## The problem
Sort through the data and copy the lines holding the word "genIdle".

## Collected data

-- ==== Sys2Proof/Machine/Pulses.lean ====
section
/-! DEFINITION. Pulse generators (R157 to R159, R448). -/

namespace Sys2Proof.Machine

/-- Pulse generators of a unit (R157). -/
def genCount : UnitId → Nat
  | .htu => 8
  | .vta => 16

-- TIM_PULSE.STATE of R164
def genIdle : Nat := 0
def genOneShot : Nat := 1
def genPeriodic : Nat := 2

/-- The tick that holds the next instant has come (R163). -/
def State.genDue (s : State) (u : UnitId) (g : Nat) (gen : Gen) : Bool :=
  !(s.dev u).gated && s.genInstant u g gen ≤ s.ns16 u

/-- A PULSE record of a firing (R448). -/
def Prog.pulseRec (u : UnitId) (g dest t : Nat) (gen : Gen) : Prog := .get fun s =>
  .cond (s.on u Reg.TIM_PULSE_STREAM_VALID) <| .emitAt u (s.rd u Reg.TIM_PULSE_STREAM_STREAM) (some t) fun r =>
    { r with typ := 0x25, payload := le 1 g ++ le 1 dest ++ zeros 2 ++ le 4 gen.fired ++ le 2 gen.frac ++ zeros 6 }

/-- The row PULSE_FIRING (R154, R157, R158, R349): the destinations of a due firing act or are skipped one at a time; a firing whose instant
passes while TIMEV is 0 does not act at all. Whether a snapshot stands in the epoch of a SNAP firing is settled at the instant. -/
def Prog.pulseFiring (u : UnitId) (g : Nat) : Prog := .both
  (.get fun s => .opt (Sparse.find (s.dev u).gens g) fun gen => .cond (s.genDue u g gen && s.timev u && !gen.snap) (.armSnap u g)) <|
  .get fun s => .opt (Sparse.find (s.dev u).gens g) fun gen => .cond (s.genDue u g gen) <|
    let t := s.rd u (Reg.TIM_PULSE_NEXT g)
    let dest := s.rd u (Reg.TIM_PULSE_DEST g)
    let traced := (s.fn u fidTrace).st == .running
    let acts := [dest.testBit 0, dest.testBit 1 && traced, dest.testBit 2, dest.testBit 3 && gen.snap]
    let skips := [dest.testBit 1 && !traced, dest.testBit 3 && !gen.snap]
    if !s.timev u then .skipFirings u g (s.genInstant u g gen + 1) else .seq [
      .acted u t,
      .cond (dest.testBit 0) (.pulseRec u g dest t gen),
      .cond (dest.testBit 1 && traced) (.trigger u 2),
      .cond (dest.testBit 2) (.send u (.pps g)),
      .cond (dest.testBit 3 && gen.snap && !(s.dev u).taken.contains t) (.capture u t),
      .cond (acts.any id) (.count u (Reg.TIM_PULSE_FIRED g)),
      .cond (u == .htu && acts.any id) <| .get fun s =>
        .traceData .htu 0x100 0 (BitVec.ofNat 64 (g + 2 ^ 32 * (s.rd .htu (Reg.TIM_PULSE_FIRED g) % 2 ^ 32))),
      .cond (skips.any id) (.count u (Reg.TIM_PULSE_SKIPPED g)),
      .answer u (gen.tag.map (gen.mbx, ·)) { status := if acts.any id then stOk else stDeadline },
      .advanceGen u g 1]

/-- PULSE_PROGRAM (R157). -/
def opPulseProgram : Op where
  code := 0x21
  plen := (· == 32)
  rsvd := fun _ p => anySet p 3 1 || anySet p 18 6 || arg p 2 1 / 16 != 0
  perms := permSnap
  check := fun s u _ p =>
    let dest := arg p 2 1 % 16
    firstBad [
      (arg p 0 1 ≥ genCount u, badParam 0x102),
      (arg p 1 1 > 1, badParam 0x103),
      (dest = 0 ∨ dest.testBit 2 ∧ (u = .htu ∨ arg p 0 1 > 3), badParam 0x100),
      (arg p 1 1 = 1 ∧ arg p 24 8 < 1000, badParam 0x101),
      (s.rd u (Reg.TIM_PULSE_STATE (arg p 0 1)) ≠ genIdle, { status := stBusy })]
  late := fun s u _ p => firstBad [
    (!s.timev u, { status := stTimeInvalid }),
    (arg p 8 8 * 65536 + arg p 16 2 < s.ns16 u + 100 * 65536 ∨ s.past u (arg p 8 8), { status := stDeadline })]
  run := fun u m p =>
    let g := arg p 0 1
    let one := arg p 1 1 == 0
    let gen : Gen := { start := arg p 8 8, frac := arg p 16 2, fired := 0, part := p.part, role := p.roleN, mbx := m, tag := some p.tag }
    .seq [
      .wr u (Reg.TIM_PULSE_STATE g) (if one then genOneShot else genPeriodic),
      .wr u (Reg.TIM_PULSE_MODE g) (arg p 1 1), .wr u (Reg.TIM_PULSE_DEST g) (arg p 2 1 % 16),
      .wr u (Reg.TIM_PULSE_COUNT g) (if one then 1 else arg p 4 4),
      .wr u (Reg.TIM_PULSE_NEXT g) (arg p 8 8), .wr u (Reg.TIM_PULSE_PERIOD g) (if one then 0 else arg p 24 8),
      .dev u fun d => { d with gens := Sparse.put d.gens g gen },
      .armSnap u g]

/-- PULSE_CANCEL (R159): a firing whose tick has come happens first. -/
def opPulseCancel : Op where
  code := 0x22
  plen := (· == 8)
  rsvd := fun _ p => anySet p 1 7
  perms := permSnap
  check := fun _ u _ p => firstBad [(arg p 0 1 ≥ genCount u, badParam 0x100)]
  run := fun u m p => .get fun s =>
    let g := arg p 0 1
    match Sparse.find (s.dev u).gens g with
    | none => .reply u m p.tag { status := stOk }
    | some gen =>
      let due := s.genDue u g gen
      .seq [
        .cond due (.pulseFiring u g),
        .get fun s => .opt (Sparse.find (s.dev u).gens g) fun gen => .both
          (.answer u (gen.tag.map (gen.mbx, ·)) { status := stAborted }) (.idleGen u g),
        .reply u m p.tag { status := stOk, result := due.toNat }]

end Sys2Proof.Machine
end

## Answer space
def genIdle : Nat := 0
      (s.rd u (Reg.TIM_PULSE_STATE (arg p 0 1)) ≠ genIdle, { status := stBusy })]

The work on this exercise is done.